Part II: Microsoft Hosting Summit 2009 – Move Up the Stack?

At the summit, John Zanni, the General Manager of World-Wide Communications Sector for S+S, gave his annual “Hosting State of the Union” presentation.  Of course it was important to address the current economic downturn head-on and while discussing it, John got a good chuckle from the audience commenting that nowadays “Flat is the new Growth.” One area of focus of the talk was in hosted applications. He presented IDC data showing steady growth of SaaS and cited that the current economic situation could actually be an opportunity for SaaS as many companies are looking to cut costs. Focusing on more traditional hosting providers, he presented Tier1Research projections showing steady growth of hosting business, with Shared and Dedicated showing single/double-digit percentage growth and Managed hosting showing ~25% growth over the next several years. He also stated that the Shared and Dedicated hosting business has lower margins and that gaining volume in these segments was tough, while Managed Services on the other hand, represented higher margins and the ability to compete on value. He recommended hosts to move up the stack to managed hosting services where the growth projections are highest. Mr. Zanni did address other areas like the Cloud, Azure, and Microsoft hosted services, but I stop here for a few thoughts.

I’ve heard the recommendation to “move up the stack” many times before from Microsoft, Tier1Research, and other analysts alike. Interestingly, a couple of years ago the recommendation was to move out of Shared hosting and into Dedicated hosting. I even heard some analysts claim that Shared hosting is dead. Of course I do believe that every holster out there should understand the trends of the web hosting industry and that for some hosts, moving into Managed Services is a viable strategy, but I don’t agree that this is a good strategy for all hosts.

First, even at a single or low double-digit percentage growth projected for the Shared and Dedicated hosting enterprise, you are still talking about a multi-billion dollar industry and that kind of growth is nothing to sneeze at. This growth can support many hosts. I think there is room for many different types of hosts for different types of workloads.

I’m not saying that it’s a bad strategy to “move up the stack”, but rather, such a strategy must be thought out carefully as it is very difficult to execute. From my experience, each hosting segment, be it Shared, Dedicated, or Managed Services, requires different types of marketing and sales strategies, has different sales cycles, has different operational support requirements, and requires different type of staff skills.

For many traditional hosts, the Shared hosting business represents the bulk of their customer base and is the “bread and butter” of the company.

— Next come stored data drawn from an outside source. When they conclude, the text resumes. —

-- ==== Sys2Proof/Machine/Commands.lean ====
section
/-! DEFINITION. The Control Line Decoder and the Key Checker (chapters 6 and 7): the checks of Table 6-1 and the five
commands against the context state (Table 6-2). A line is checked and acts in one step, when it is taken (log 7). -/

namespace Sys2Proof.Machine

/-- R14, Table 6-3: answer a control line at once and set its outcome. -/
def State.answerLine (s : State) (r : RequesterId) (t : Tag) (code : ResponseCode) (detail : ResponseDetail)
    (outcome : ControlOutcome) : State :=
  (s.modCtx r (fun x => { x with lastOutcome := outcome })).respond r t code detail

/-- A control line refused: ERROR CONTROL_REFUSED. -/
def State.refuseLine (s : State) (r : RequesterId) (t : Tag) (outcome : ControlOutcome) : State :=
  s.answerLine r t .error .controlRefused outcome

/-- A control line answered OKAY NONE. -/
def State.acceptLine (s : State) (r : RequesterId) (t : Tag) (outcome : ControlOutcome) : State :=
  s.answerLine r t .okay .noDetail outcome

/-! ## The Key Checker -/

/-- The failure window in microseconds. -/
def Params.windowMicros (p : Params) : Nat := p.failureWindow * Config.second

/-- R118, step 1 and 2: age the failure-time list at time T, then append T. -/
def agedFailures (window : Nat) (now : Time) (failures : List Time) : List Time :=
  failures.dropWhile (fun t => decide (window < now.toNat - t.toNat)) ++ [now]

/-- R118: record a mismatch: age, append, count, threshold. -/
def KeyChecker.recordMismatch (k : KeyChecker) (p : Params) (now : Time) : KeyChecker :=
  let failures := agedFailures p.windowMicros now k.failures
  let total := if k.total < Config.saturation then k.total + 1 else k.total
  let abuse := k.abuse || (decide (k.total < Config.saturation) && decide (k.total + 1 = Config.abuseThreshold))
  if p.failureThreshold ≤ failures.length then
    { checker := .lockedOut (now + BitVec.ofNat 64 (p.lockoutDuration * Config.second)), failures := [], total := total,
      abuse := abuse }
  else { checker := .openChannel, failures := failures, total := total, abuse := abuse }

/-! ## The commands in SERVING -/

/-- R4, R102. -/
def State.takeOpen (s : State) (r : RequesterId) (t : Tag) (label : Word64) : State :=
  match (s.ctx r).state with
  | .idle =>
    State.acceptLine ({ (s.modCtx r (fun x =>
      { x with
        state := .opened, openNumber := some s.openCounter, label := some label, undoCount := 0, holdsCount := 0
        opsInFlight := 0, forwardedOutstanding := 0, firstSlot := none, lastSlot := none, reason := none
        noticeDue := none, held := [] })) with openCounter := s.openCounter + 1 }) r t .done
  | .opened => s.refuseLine r t .nested
  | .committing => s.refuseLine r t .nested
  | .abortPending => s.respond r t .retry .busy
  | .rollingBack => s.respond r t .retry .busy
  | .aborted => s.refuseLine r t .noticePending

/-- R7, R103. A context with nothing in flight asks for its COMMIT record at once (R79). -/
def State.takeCommit (s : State) (r : RequesterId) (t : Tag) : State :=
  match (s.ctx r).state with
  | .idle => s.refuseLine r t .noTransaction
  | .opened =>
    let u := (s.modCtx r (fun x => { x with state := .committing, held := x.held ++ [t] })).takeTag r t
    if (s.ctx r).drained then u.askEndRecord r .commit else u
  | .committing => s.refuseLine r t .alreadyCommitting
  | .abortPending => s.refuseLine r t .alreadyAborting
  | .rollingBack => s.refuseLine r t .alreadyAborting
  | .aborted => s.refuseLine r t .noticePending

/-- R10: an ABORT joins the abort under way. -/
def State.joinAbort (s : State) (r : RequesterId) (t : Tag) : State :=
  (s.modCtx r (fun x => { x with held := x.held ++ [t], noticeDue := some false })).takeTag r t

/-- R9, R10, R104. -/
def State.takeAbort (s : State) (r : RequesterId) (t : Tag) : State :=
  match (s.ctx r).state with
  | .idle => s.refuseLine r t .noTransaction
  | .opened => ((s.abortRequest r .requested).modCtx r (fun x => { x with held := [t] })).takeTag r t
  | .committing => s.refuseLine r t .tooLate
  | .abortPending => s.joinAbort r t
  | .rollingBack => s.joinAbort r t
  | .aborted => s.refuseLine r t .noticePending

/-- R106, R109. -/
def State.takeQuery (s : State) (r : RequesterId) (t : Tag) (l : LineAddr) : State :=
  (s.modCtx r (fun x => { x with arming := some l })).acceptLine r t .done

/-- R13, R105. -/
def State.takeAcknowledge (s : State) (r : RequesterId) (t : Tag) : State :=
  match (s.ctx r).state with
  | .idle => s.acceptLine r t .nothingPending
  | .opened => s.acceptLine r t .nothingPending
  | .committing => s.acceptLine r t .nothingPending
  | .abortPending => s.acceptLine r t .nothingPending
  | .rollingBack => s.acceptLine r t .nothingPending
  | .aborted =>
    ((s.modCtx r (fun x => { x with state := .idle, openNumber := none, label := none, reason := none })).acceptLine r t
      .done).syncNotices

/-- R101: a command in SERVING. -/
def State.takeCommand (s : State) (r : RequesterId) (t : Tag) (l : LineAddr) (label : Word64) : Command → State
  | .openTransaction => s.takeOpen r t label
  | .commit => s.takeCommit r t
  | .abort => s.takeAbort r t
  | .query => s.takeQuery r t l
  | .acknowledge => s.takeAcknowledge r t

/-- R115: a command in FAULTED: QUERY is taken, the others are refused with NOT_AVAILABLE. -/
def State.takeFaulted (s : State) (r : RequesterId) (t : Tag) (l : LineAddr) : Command → State
  | .query => s.takeQuery r t l
  | .openTransaction => s.refuseLine r t .notAvailable
  | .commit => s.refuseLine r t .notAvailable
  | .abort => s.refuseLine r t .notAvailable
  | .acknowledge => s.refuseLine r t .notAvailable

/-- R100, R101: what follows a matching key: the format check, then the command. -/
def State.takeMatched (s : State) (r : RequesterId) (t : Tag) (l : LineAddr) (d : Line) : State :=
  if malformedLine d then s.refuseLine r t .malformed
  else match Command.ofCode (lineCommand d) with
  | none => s.refuseLine r t .malformed
  | some c => if s.device.state = .faulted then s.takeFaulted r t l c else s.takeCommand r t l (lineLabel d) c

/-- R99, R117: the lockout check, the key comparison, then the rest. -/
def State.controlLine (s : State) (r : RequesterId) (t : Tag) (l : LineAddr) (d : Line) : State :=
  match s.key.checker with
  | .lockedOut _ => s.refuseLine r t .lockedOut
  | .openChannel =>
    if lineKey d = s.params.key then s.takeMatched r t l d
    else State.refuseLine { s with key := s.key.recordMismatch s.params s.timebase } r t .keyMismatch

end Sys2Proof.Machine
end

Refocusing to “move up the stack” can easily mean less attention paid to the very customers who pay the bills. Those Shared hosting customers can miss out on new features and innovations because of the change in company focus. From my experience, it is extremely difficult to juggle staff to support all kinds of hosting segments. Some hosts have even resorted to selling off their lower-end Shared hosting assets to help fund their “move up the stack” strategy.

So despite the recommendations to “move up the stack” to Managed Services, I believe that it is possible to compete on value in Shared hosting. I also believe that it is important to focus on a niche and deliver on innovation within that niche. Our strategy is to “move up the stack” in our own way by continuing to innovate on top of the Windows stack and push forward toward a next-generation shared hosting experience.